In my opinion the judge was right in permitting the plaintiffs to recover interest on the coupons. This point is presented by the defendants’ second exception. The coupons are negotiable promises to pay a certain sum of money on a certain day to the holder, so made as to be cut off and circulated independently of the bond. If not paid when due I think interest should be allowed by way of damages for the delay of payment. They do not contain any express promise to pay interest on the interest, and if they did I think interest would or should be allowed, not by force of the promise, but as compensation for the delay of payment by way of damages.
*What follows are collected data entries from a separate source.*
/-! ## writePair -/

@[simp] theorem writePair_pc (s : State) (p : Psw) (k : PairNo) (w : Word) : (writePair p k w s).pc = s.pc := rfl
@[simp] theorem writePair_sp (s : State) (p : Psw) (k : PairNo) (w : Word) : (writePair p k w s).sp = s.sp := rfl
@[simp] theorem writePair_psw (s : State) (p : Psw) (k : PairNo) (w : Word) : (writePair p k w s).psw = s.psw := rfl
@[simp] theorem writePair_eos (s : State) (p : Psw) (k : PairNo) (w : Word) : (writePair p k w s).eos = s.eos := rfl
@[simp] theorem writePair_run (s : State) (p : Psw) (k : PairNo) (w : Word) : (writePair p k w s).run = s.run := rfl
@[simp] theorem writePair_nmiPending (s : State) (p : Psw) (k : PairNo) (w : Word) : (writePair p k w s).nmiPending = s.nmiPending := rfl
@[simp] theorem writePair_wdtPending (s : State) (p : Psw) (k : PairNo) (w : Word) : (writePair p k w s).wdtPending = s.wdtPending := rfl
@[simp] theorem writePair_sources (s : State) (p : Psw) (k : PairNo) (w : Word) : (writePair p k w s).sources = s.sources := rfl
@[simp] theorem writePair_levels (s : State) (p : Psw) (k : PairNo) (w : Word) : (writePair p k w s).levels = s.levels := rfl
@[simp] theorem writePair_service (s : State) (p : Psw) (k : PairNo) (w : Word) : (writePair p k w s).service = s.service := rfl
@[simp] theorem writePair_accepted (s : State) (p : Psw) (k : PairNo) (w : Word) : (writePair p k w s).accepted = s.accepted := rfl
@[simp] theorem writePair_wdtRunning (s : State) (p : Psw) (k : PairNo) (w : Word) : (writePair p k w s).wdtRunning = s.wdtRunning := rfl
@[simp] theorem writePair_wdtCount (s : State) (p : Psw) (k : PairNo) (w : Word) : (writePair p k w s).wdtCount = s.wdtCount := rfl
@[simp] theorem writePair_fetched (s : State) (p : Psw) (k : PairNo) (w : Word) : (writePair p k w s).fetched = s.fetched := rfl
@[simp] theorem writePair_draws (s : State) (p : Psw) (k : PairNo) (w : Word) : (writePair p k w s).draws = s.draws := rfl
@[simp] theorem writePair_board (s : State) (p : Psw) (k : PairNo) (w : Word) : (writePair p k w s).board = s.board := rfl

/-! ## afterStep and idle -/

@[simp] theorem afterStep_mem (r : Bool) (n : Nat) (s t : State) : (afterStep r n s t).mem = t.mem := rfl
@[simp] theorem afterStep_pc (r : Bool) (n : Nat) (s t : State) : (afterStep r n s t).pc = t.pc := rfl
@[simp] theorem afterStep_sp (r : Bool) (n : Nat) (s t : State) : (afterStep r n s t).sp = t.sp := rfl
@[simp] theorem afterStep_psw (r : Bool) (n : Nat) (s t : State) : (afterStep r n s t).psw = t.psw := rfl
@[simp] theorem afterStep_eos (r : Bool) (n : Nat) (s t : State) : (afterStep r n s t).eos = t.eos := rfl
@[simp] theorem afterStep_run (r : Bool) (n : Nat) (s t : State) : (afterStep r n s t).run = t.run := rfl
@[simp] theorem afterStep_nmiPending (r : Bool) (n : Nat) (s t : State) : (afterStep r n s t).nmiPending = t.nmiPending := rfl
@[simp] theorem afterStep_wdtPending (r : Bool) (n : Nat) (s t : State) : (afterStep r n s t).wdtPending = t.wdtPending := rfl
@[simp] theorem afterStep_sources (r : Bool) (n : Nat) (s t : State) : (afterStep r n s t).sources = t.sources := rfl
@[simp] theorem afterStep_levels (r : Bool) (n : Nat) (s t : State) : (afterStep r n s t).levels = t.levels := rfl
@[simp] theorem afterStep_service (r : Bool) (n : Nat) (s t : State) : (afterStep r n s t).service = t.service := rfl
@[simp] theorem afterStep_accepted (r : Bool) (n : Nat) (s t : State) : (afterStep r n s t).accepted = t.accepted := rfl
@[simp] theorem afterStep_wdtRunning (r : Bool) (n : Nat) (s t : State) : (afterStep r n s t).wdtRunning = t.wdtRunning := rfl
@[simp] theorem afterStep_wdtCount (r : Bool) (n : Nat) (s t : State) : (afterStep r n s t).wdtCount = t.wdtCount := rfl
@[simp] theorem afterStep_prefetch (r : Bool) (n : Nat) (s t : State) : (afterStep r n s t).prefetch = stalePrefetch r n s t := rfl
@[simp] theorem afterStep_fetched (r : Bool) (n : Nat) (s t : State) : (afterStep r n s t).fetched = fetchedAfter r n s t := rfl
@[simp] theorem afterStep_draws (r : Bool) (n : Nat) (s t : State) : (afterStep r n s t).draws = s.draws + 1 := rfl
@[simp] theorem afterStep_board (r : Bool) (n : Nat) (s t : State) : (afterStep r n s t).board = t.board := rfl
@[simp] theorem afterStep_byte (r : Bool) (n : Nat) (s t : State) (b : Nat) : (afterStep r n s t).byte b = t.byte b := rfl
@[simp] theorem idle_mem (s : State) : (idle s).mem = s.mem := rfl
@[simp] theorem idle_pc (s : State) : (idle s).pc = s.pc := rfl
@[simp] theorem idle_sp (s : State) : (idle s).sp = s.sp := rfl
@[simp] theorem idle_psw (s : State) : (idle s).psw = s.psw := rfl
@[simp] theorem idle_eos (s : State) : (idle s).eos = s.eos := rfl
@[simp] theorem idle_run (s : State) : (idle s).run = s.run := rfl
@[simp] theorem idle_nmiPending (s : State) : (idle s).nmiPending = s.nmiPending := rfl
@[simp] theorem idle_wdtPending (s : State) : (idle s).wdtPending = s.wdtPending := rfl
@[simp] theorem idle_sources (s : State) : (idle s).sources = s.sources := rfl
@[simp] theorem idle_levels (s : State) : (idle s).levels = s.levels := rfl
@[simp] theorem idle_service (s : State) : (idle s).service = s.service := rfl
@[simp] theorem idle_accepted (s : State) : (idle s).accepted = s.accepted := rfl
@[simp] theorem idle_wdtRunning (s : State) : (idle s).wdtRunning = s.wdtRunning := rfl
@[simp] theorem idle_wdtCount (s : State) : (idle s).wdtCount = s.wdtCount := rfl
@[simp] theorem idle_prefetch (s : State) : (idle s).prefetch = s.prefetch := rfl
@[simp] theorem idle_fetched (s : State) : (idle s).fetched = s.fetched := rfl
@[simp] theorem idle_draws (s : State) : (idle s).draws = s.draws + 1 := rfl
@[simp] theorem idle_board (s : State) : (idle s).board = s.board := rfl
@[simp] theorem idle_byte (s : State) (b : Nat) : (idle s).byte b = s.byte b := rfl

/-! ## bump: a memory operand's pointer update leaves every field but memory and the prefetch queue -/

@[simp] theorem bump_pc (p : Psw) (m : MemOperand) (s : State) : (bump p m s).pc = s.pc := by cases m <;> rfl
@[simp] theorem bump_sp (p : Psw) (m : MemOperand) (s : State) : (bump p m s).sp = s.sp := by cases m <;> rfl
@[simp] theorem bump_psw (p : Psw) (m : MemOperand) (s : State) : (bump p m s).psw = s.psw := by cases m <;> rfl
@[simp] theorem bump_eos (p : Psw) (m : MemOperand) (s : State) : (bump p m s).eos = s.eos := by cases m <;> rfl
@[simp] theorem bump_run (p : Psw) (m : MemOperand) (s : State) : (bump p m s).run = s.run := by cases m <;> rfl
@[simp] theorem bump_nmiPending (p : Psw) (m : MemOperand) (s : State) : (bump p m s).nmiPending = s.nmiPending := by cases m <;> rfl
@[simp] theorem bump_wdtPending (p : Psw) (m : MemOperand) (s : State) : (bump p m s).wdtPending = s.wdtPending := by cases m <;> rfl
@[simp] theorem bump_sources (p : Psw) (m : MemOperand) (s : State) : (bump p m s).sources = s.sources := by cases m <;> rfl
@[simp] theorem bump_levels (p : Psw) (m : MemOperand) (s : State) : (bump p m s).levels = s.levels := by cases m <;> rfl
@[simp] theorem bump_service (p : Psw) (m : MemOperand) (s : State) : (bump p m s).service = s.service := by cases m <;> rfl
@[simp] theorem bump_accepted (p : Psw) (m : MemOperand) (s : State) : (bump p m s).accepted = s.accepted := by cases m <;> rfl
@[simp] theorem bump_wdtRunning (p : Psw) (m : MemOperand) (s : State) : (bump p m s).wdtRunning = s.wdtRunning := by cases m <;> rfl
@[simp] theorem bump_wdtCount (p : Psw) (m : MemOperand) (s : State) : (bump p m s).wdtCount = s.wdtCount := by cases m <;> rfl
@[simp] theorem bump_fetched (p : Psw) (m : MemOperand) (s : State) : (bump p m s).fetched = s.fetched := by cases m <;> rfl
@[simp] theorem bump_draws (p : Psw) (m : MemOperand) (s : State) : (bump p m s).draws = s.draws := by cases m <;> rfl
@[simp] theorem bump_board (p : Psw) (m : MemOperand) (s : State) : (bump p m s).board = s.board := by cases m <;> rfl

/-! ## The fields of the sources and the levels of the groups -/

/-- The fields of a source after those of a source are replaced. -/
@[simp] theorem Sources.get_set (t : Sources) (q r : Source) (c : SourceState) :
    (t.set q c).get r = if r = q then c else t.get r := by cases q <;> cases r <;> rfl

/-- The level of a group after that of a group is replaced. -/
@[simp] theorem Levels.get_set (t : Levels) (g h : Group) (k : BitVec 3) :
    (t.set g k).get h = if h = g then k else t.get h := by cases g <;> cases h <;> rfl

/-- The level of a group after a control register is written: another group keeps its own. -/
theorem Source.programLevel_other (q : Source) (v : Byte) (t : Levels) {g : Group} (h : q.group ≠ g) :
    (q.programLevel v t).get g = t.get g := by
  unfold Source.programLevel
  split
  · rw [Levels.get_set, if_neg (Ne.symm h)]
  · rfl

end Sys2Proof.Machine
end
The general rule is that when there is a written contract to pay money on a day, and not a place fixed, and the contract is broken, interest is allowed. (Williams agt. Sherman, 7 Wend. 109; Still agt. Hall, 20 id. 51, 52; Reid agt. Rensselaer Glass Co. 3 Cowen, 436; S. C. in error, 5 id. 587.)

The chancery cases in this state are undoubtedly to the effect that compound interest can only be recovered upon a written agreement to pay it, made after the interest upon which it operates has fallen due. (State of Connecticut agt. Jackson, 1 John. Ch. 13; Van Benschoten agt. Lawson, 6 John. [238]*238Ch. 313; Mowry agt. Bishop, 5 Paige, 98; Quackenbush agt. Leonard, 9 id. 334; Toll agt. Hiller, 11 id. 228.)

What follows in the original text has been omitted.